Did I just hear the angel girl talk? I was on my back, blinking, trying to get my wits together. I’d managed to get the wall built, but it had cost me dearly. I was just glad I had smacked that octopus man.
Squidbeard glanced at Figg’s wall of water to the south, my wall he was standing on, and Geeze’s fire barrier to the north. Then his gaze fell on Dryx. She would best him in a fight. He had a conch shell hanging around his neck, half hidden by his beard. He blew a long, loud blare. I had to wince, and I thought I might lose consciousness, it was so loud.
He scooped up his ax, glaring at Dryx, then at me. “We will return. For my treasure. For the diamonds. For your lives. Foulwater is ours.”
I watched as Dryx looked upon the merman, and it was clear she recognized him. She let out a scream of fury. She was going to use one of the those sticks as a catheter. But before she could reach him, Squidbeard rolled back on his tentacles and slipped over the edge.
She went right after him, wings spread.
I crawled over. Squidbeard hit in his fin form and didn’t leave much of a splash. The Russian judges would’ve been forced to give him a good score because it was a perfect dive. Dryx was too late. The merman swam fast and deep to get away from her. I’d seen my fair share of angry women, but I’d seen bloody murder in the angel girl’s eyes. She wasn’t going to get revenge today, though, not unless she could somehow turn aquatic.
The merfolk army retreated along with their kraken. The lobsterous octopi tucked their heads down, pulled their pincers behind them, and sprayed water from the center of their bodies. It was jet propulsion at its finest.
I rolled onto my back and closed my eyes.
I must’ve lost consciousness, as a wail woke me. “Axel!”

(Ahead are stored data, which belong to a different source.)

/-- The encoding of an instruction (R131), one row of the opcode table a line; an event has none. DEDUCED (log 133). -/
def encode (i : Instr) : Option Code :=
  match i with
  | .addReg f => some (encAlu3 4 0 f)
  | .addShortImm f => some (encAluI16 4 0 f)
  | .addLongImm f => some (encAluI48 4 0 f)
  | .subReg f => some (encAlu3 4 1 f)
  | .subShortImm f => some (encAluI16 4 1 f)
  | .subLongImm f => some (encAluI48 4 1 f)
  | .mulReg f => some (encAlu3 1 0 f)
  | .mulShortImm f => some (encAluI16 1 0 f)
  | .mulLongImm f => some (encAluI48 1 0 f)
  | .mulhReg f => some (encAlu3 1 1 f)
  | .mulhShortImm f => some (encAluI16 1 1 f)
  | .mulhLongImm f => some (encAluI48 1 1 f)
  | .mulhUReg f => some (encAlu3 1 2 f)
  | .mulhUShortImm f => some (encAluI16 1 2 f)
  | .mulhULongImm f => some (encAluI48 1 2 f)
  | .divReg f => some (encAlu3 2 0 f)
  | .divShortImm f => some (encAluI16 2 0 f)
  | .divLongImm f => some (encAluI48 2 0 f)
  | .divUReg f => some (encAlu3 2 1 f)
  | .divUShortImm f => some (encAluI16 2 1 f)
  | .divULongImm f => some (encAluI48 2 1 f)
  | .remReg f => some (encAlu3 2 2 f)
  | .remShortImm f => some (encAluI16 2 2 f)
  | .remLongImm f => some (encAluI48 2 2 f)
  | .remUReg f => some (encAlu3 2 3 f)
  | .remUShortImm f => some (encAluI16 2 3 f)
  | .remULongImm f => some (encAluI48 2 3 f)
  | .andReg f => some (encAlu3 3 0 f)
  | .andShortImm f => some (encAluI16 3 0 f)
  | .andLongImm f => some (encAluI48 3 0 f)
  | .andnReg f => some (encAlu3 3 1 f)
  | .andnShortImm f => some (encAluI16 3 1 f)
  | .andnLongImm f => some (encAluI48 3 1 f)
  | .orReg f => some (encAlu3 3 2 f)
  | .orShortImm f => some (encAluI16 3 2 f)
  | .orLongImm f => some (encAluI48 3 2 f)
  | .xorReg f => some (encAlu3 3 3 f)
  | .xorShortImm f => some (encAluI16 3 3 f)
  | .xorLongImm f => some (encAluI48 3 3 f)
  | .shlReg f => some (encAlu3 5 0 f)
  | .shlImm f => some (encShiftI 5 0 f)
  | .shrReg f => some (encAlu3 5 1 f)
  | .shrImm f => some (encShiftI 5 1 f)
  | .sarReg f => some (encAlu3 5 2 f)
  | .sarImm f => some (encShiftI 5 2 f)
  | .rotReg f => some (encAlu3 5 3 f)
  | .rotImm f => some (encShiftI 5 3 f)
  | .minReg f => some (encAlu3 6 0 f)
  | .minShortImm f => some (encAluI16 6 0 f)
  | .minLongImm f => some (encAluI48 6 0 f)
  | .maxReg f => some (encAlu3 6 1 f)
  | .maxShortImm f => some (encAluI16 6 1 f)
  | .maxLongImm f => some (encAluI48 6 1 f)
  | .minUReg f => some (encAlu3 6 2 f)
  | .minUShortImm f => some (encAluI16 6 2 f)
  | .minULongImm f => some (encAluI48 6 2 f)
  | .maxUReg f => some (encAlu3 6 3 f)
  | .maxUShortImm f => some (encAluI16 6 3 f)
  | .maxULongImm f => some (encAluI48 6 3 f)
  | .clz f => some (encUn 7 0 f)
  | .ctz f => some (encUn 7 1 f)
  | .popc f => some (encUn 7 2 f)
  | .bswp f => some (encUn 7 3 f)
  | .setReg f => some (encSet3 8 f)
  | .setShortImm f => some (encSetI16 8 f)
  | .setLongImm f => some (encSetI48 8 f)
  | .csel f => some (encCsel 9 f)
  | .extr f => some (encExtr 10 0 f)
  | .extrS f => some (encExtr 10 1 f)
  | .insr f => some (encInsr 10 f)
  | .ldiShort f => some (encLdi16 14 0 f)
  | .ldiLong f => some (encLdi48 14 0 f)
  | .ldiUShort f => some (encLdi16 14 1 f)
  | .ldiULong f => some (encLdi48 14 1 f)
  | .adpcShort f => some (encRel16 15 0 f)
  | .adpcLong f => some (encRel48 15 0 f)
  | .ldIndex f => some (encLdX 16 f)
  | .ldDisp f => some (encLdD 16 f)
  | .stIndex f => some (encStX 17 f)
  | .stDisp f => some (encStD 17 f)
  | .ldrsIndex f => some (encLdrsX 18 f)
  | .ldrsDisp f => some (encLdrsD 18 f)
  | .stc f => some (encStcF 18 f)
  | .pref f => some (encRangeOp 19 0 f)
  | .smap f => some (encRangeOp 19 1 f)
  | .sflush f => some (encRangeOp 19 2 f)
  | .sinv f => some (encRangeOp 19 3 f)
  | .dropRet f => some (encBankMask 20 0 f)
  | .dropOff f => some (encBankMask 20 1 f)
  | .wake f => some (encBankMask 20 2 f)
  | .fence f => some (encFenceF 21 f)
  | .icinv f => some (encRangeOp 22 0 f)
  | .fbar => some (encNone 22 1)
  | .atom f => some (encAtomF 24 f)
  | .red f => some (encRedF 25 f)
  | .redx f => some (encRedxF 26 f)
  | .xread f => some (encXreadF 26 f)
  | .waitrs f => some (encUn 27 0 f)
  | .bari f => some (encBarF 28 0 f)
  | .bara f => some (encBarF 28 1 f)
  | .bart f => some (encBarF 28 2 f)
  | .barw f => some (encBarF 28 3 f)
  | .barv f => some (encBarvF 28 f)
  | .semw f => some (encSemF 29 0 f)
  | .sems f => some (encSemF 29 1 f)
  | .semset f => some (encSemF 29 2 f)
  | .jwait f => some (encJobF 30 0 f)
  | .jpoll f => some (encJobF 30 1 f)
  | .wait f => some (encUn 30 2 f)
  | .bShort f => some (encBr16 32 0 f)
  | .bLong f => some (encBr48 32 0 f)
  | .callShort f => some (encRel16 32 1 f)
  | .callLong f => some (encRel48 32 1 f)
  | .bcShort f => some (encBc16 33 f)
  | .bcLong f => some (encBc48 33 f)
  | .jmp f => some (encSrc1 34 0 f)
  | .callr f => some (encUn 34 1 f)
  | .ret f => some (encSrc1 34 2 f)
  | .skip f => some (encSkipF 35 f)
  | .endAct => some (encNone 36 0)
  | .yield => some (encNone 36 1)
  | .spawn f => some (encSpawnF 37 f)
  | .join f => some (encUn 38 0 f)
  | .migr f => some (encSrc1 39 0 f)
  | .send f => some (encSendF 40 0 f)
  | .sendx f => some (encSendxF 40 f)
  | .mcast f => some (encSendF 41 0 f)
  | .sopen f => some (encBin 42 0 f)
  | .sclose f => some (encScloseF 42 f)
  | .sbind f => some (encSbindF 42 f)
  | .hself f => some (encDest 43 0 f)
  | .hqry f => some (encBin 43 1 f)
  | .mxld f => some (encMxPQ 44 f)
  | .mxmma f => some (encMxPQ 45 f)
  | .mxdrn f => some (encMxDrn 46 f)
  | .mxrot f => some (encMxN 47 0 f)
  | .mxzero f => some (encMxZero 47 f)
  | .mxgang f => some (encMxN 47 2 f)
  | .mxstat f => some (encDest 48 0 f)
  | .mxstatClr f => some (encDest 48 1 f)
  | .cpy f => some (encCpF 49 0 f)
  | .cp2d f => some (encCpF 49 1 f)
  | .gath f => some (encCpF 50 0 f)
  | .scat f => some (encCpF 50 1 f)
  | .cpyx f => some (encCpF 51 0 f)
  | .dtld f => some (encDtldF 51 f)
  | .fadd f => some (encFp2 52 0 f)
  | .fsub f => some (encFp2 52 1 f)
  | .fmul f => some (encFp2 52 2 f)
  | .fdiv f => some (encFp2 52 3 f)
  | .fsqrt f => some (encFp1 53 0 f)
  | .fmin f => some (encFp2 53 1 f)
  | .fmax f => some (encFp2 53 2 f)
  | .fcls f => some (encFp1 53 3 f)
  | .fma f => some (encFp3 54 f)
  | .fcmp f => some (encFcmpF 55 f)
  | .fcvt f => some (encFcvtF 55 f)
  | .vadd f => some (encVecF 56 0 f)
  | .vsub f => some (encVecF 56 1 f)
  | .vmul f => some (encVecF 56 2 f)
  | .vfma f => some (encVecF 56 3 f)
  | .vmin f => some (encVecF 56 4 f)
  | .vmax f => some (encVecF 56 5 f)
  | .vabs f => some (encVecF 56 6 f)
  | .vneg f => some (encVecF 56 7 f)
  | .vand f => some (encVecF 56 8 f)
  | .vor f => some (encVecF 56 9 f)
  | .vxor f => some (encVecF 56 10 f)
  | .vshl f => some (encVecF 56 11 f)
  | .vshr f => some (encVecF 56 12 f)
  | .vsar f => some (encVecF 56 13 f)
  | .vcmp f => some (encVecF 56 14 f)
  | .vsel f => some (encVecF 56 15 f)
  | .vcvt f => some (encVecF 56 16 f)
  | .vdot f => some (encVecF 56 17 f)
  | .vred f => some (encVecF 56 18 f)
  | .vperm f => some (encVecF 56 19 f)
  | .vld f => some (encVMemF 57 0 0 f)
  | .vst f => some (encVMemF 57 1 0 f)
  | .vlds f => some (encVMemF 57 2 0 f)
  | .vsts f => some (encVMemF 57 3 0 f)
  | .vgath f => some (encVMemF 57 0 1 f)
  | .vmov f => some (encVMovF 58 0 f)
  | .vbc f => some (encVMovF 58 1 f)
  | .vext f => some (encVMovF 58 2 f)
  | .vins f => some (encVMovF 58 3 f)
  | .csrr f => some (encCsrrF 60 f)
  | .csrw f => some (encCsrwF 60 f)
  | .csrx f => some (encCsrxF 60 f)
  | .trap f => some (encCodeF 61 0 f)
  | .svc f => some (encCodeF 61 1 f)
  | .eret => some (encNone 62 0)
  | .uret => some (encNone 62 1)
  | .nop => some (encNone 63 0)
  | .brk => some (encNone 63 1)
  | .cStashWrite _ _ => none
  | .cCprWrite _ _ => none
  | .cSwWrite _ _ => none
  | .handlerCreation _ => none
  | .taskStart _ => none
  | .workRangeStart _ => none
  | .wakeUpArrival _ => none
  | .wakeUpHeldPush _ => none
  | .trapActivationCreation _ _ => none
  | .deferredTrapEntry _ => none
  | .activationBinding _ _ => none
  | .contextEntry _ _ => none
  | .displacement _ => none
  | .aging _ _ => none
  | .budgetExpiry _ _ => none
  | .forcedSuspension _ _ => none
  | .handlerBudgetExpiry _ _ => none
  | .stealAttempt _ => none
  | .stealRoundRestart _ => none
  | .stealRequest _ => none
  | .stealReply _ => none
  | .migrationPacket _ => none
  | .migrationResend _ _ => none
  | .joinReread _ _ => none
  | .waitExpiry _ _ => none
  | .waitrsTimeout _ _ => none
  | .lateFaultDelivery _ _ => none
  | .neighbourWordArrival _ _ => none
  | .registerBankIdle _ _ _ => none
  | .lmBankWakeComplete _ _ => none
  | .groomerVisit _ _ _ => none
  | .vectorInstructionStart _ => none
  | .vectorRetirement _ => none
  | .vectorLateFault _ => none
  | .icacheFill _ _ => none
  | .readRequest _ => none
  | .writeRequest _ _ => none
  | .checkRequest _ => none
  | .atomicRequest _ => none
  | .reply _ => none
  | .retryReply _ => none
  | .retryResend _ => none
  | .replySlotTimeout _ _ => none
  | .pageTableWalk _ _ => none
  | .stashRecall _ _ _ => none
  | .stashWriteBack _ _ => none
  | .reservationRecallDeferral _ _ => none
  | .pendingByteDecrement _ _ => none
  | .barwRegistrationRetry _ _ => none
  | .collectiveCombine _ => none
  | .barrierCompletionMulticast _ _ => none
  | .tlbiCompletion _ => none
  | .matrixCommandStart _ _ => none
  | .matrixStepGrant _ => none
  | .matrixStepEffect _ => none
  | .latchSwap _ _ => none
  | .mxrotRendezvous _ _ => none
  | .latchRotationSwap _ => none
  | .gangFormation _ _ => none
  | .mxzeroCompletion _ _ => none
  | .drainCompletion _ _ => none
  | .matrixLateFault _ _ => none
  | .copyCommandStart _ _ => none
  | .cpyxPinning _ _ => none
  | .copyPiece _ _ => none
  | .copyStall _ _ => none
  | .copyLateFault _ _ => none
  | .copyCommandCompletion _ _ => none
  | .dtldTableChange _ _ => none
  | .packetInjection _ => none
  | .routerForward _ => none
  | .activeMessage _ => none
  | .multicastCopy _ => none
  | .nack _ => none
  | .multicastResend _ => none
  | .sendxLanding _ => none
  | .streamOpen _ => none
  | .streamAttach _ _ => none
  | .streamFlitSend _ _ => none
  | .streamDataArrival _ => none
  | .streamClose _ => none
  | .streamIdleBreak _ _ => none
  | .trapReport _ => none
  | .collectorDelivery _ _ => none
  | .tamvexPacket _ _ => none
  | .doorbell _ _ => none
  | .launchStart _ => none
  | .launchPacket _ => none
  | .graphVerdict _ => none
  | .graphStart _ => none
  | .creditPartialSum _ _ => none
  | .kernelTotal _ _ => none
  | .completionEvent _ => none
  | .condDecision _ _ => none
  | .loopDecision _ _ => none
  | .hostsigStore _ _ => none
  | .graphEnd _ => none
  | .livenessEvent _ => none
  | .stopEvent _ => none
  | .hqCancel _ => none
  | .pageNoticeResume _ _ _ => none
  | .pageNoticeCancel _ _ _ => none
  | .pageNoticeArrival _ _ => none
  | .swapOut _ => none
  | .swapIn _ => none
  | .swapExchange _ _ => none
  | .quiescenceAgreement _ => none
  | .swapSaveCompletion _ => none
  | .swapRestoreCompletion _ => none
  | .pswapStRead _ => none
  | .retire _ _ => none
  | .retirementCompletion _ => none
  | .selfTestPass _ => none
  | .passExpiry _ => none
  | .balloonRelease _ => none
  | .spillMove _ => none
  | .mcExposeWrite _ => none
  | .mcSpillRead _ => none
  | .mcBtailWrite _ _ => none
  | .mcBpoolWrite _ _ => none
  | .psaveWrite _ _ => none
  | .lpctEntryWrite _ _ _ => none
  | .niTlbi _ _ => none
  | .cfgRegisterWrite _ _ _ _ => none
  | .powerOn => none
  | .clockOffer _ => none
  | .siteStateAdvance _ _ _ => none
  | .mcFirmwareBoot _ _ _ => none
  | .hostCxlMemAccess _ _ _ _ _ => none
  | .tokenLinkEnable _ _ _ _ => none
  | .tokenPartitionKey _ _ _ _ _ => none
  | .tokenReadmit _ _ _ _ _ _ => none
  | .tokenClearCoreStop _ _ _ _ _ => none
  | .tokenSetRetired _ _ _ _ => none
  | .tokenMcExpose _ _ _ _ _ => none
  | .powerClamp => none
  | .partitionCreation _ _ => none
  | .partitionReshape _ _ => none
  | .tamvexLinkTraining _ _ => none
  | .pcieLinkTraining _ _ => none
  | .powerClampRelease => none
  | .powerLoss => none
  | .selfTestStart _ => none
  | .matrixDrainSegment _ _ => none
  | .streamCredit _ => none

I figured it was Rhee, who would be terrified I’d been killed. She did worry. Figg would’ve yelled at me for smashing up a good bit of the New Pier, but her anger was only a cover for her love. With how much she raged, she must adore me.
No, it was Dryx above me, touching my face, tears trailing down from her aquamarine eyes. “Your soul is weak. You have pushed yourself too far. Will you die?”
So I had heard her talk. She spoke in a matter-of-fact voice, in a rather stiff accent without much inflection, maybe slightly Russian sounding. Maybe she was related to the judges who’d scored Illbro’s dive.
My mouth was dry, I was exhausted, and yet, I had to smile. “I don’t think I’m going to die.”
“No, I think you’ll die. You look very pale. You’re even uglier than you usually are.” She buried her face in my chest. “You are so disgusting. You really do make me sick to my stomach, to look at you, without wings, like a puny weakling who never wet his pinga.”
I touched her white hair. “No, Dryx, I’m going to be okay. You saved me.”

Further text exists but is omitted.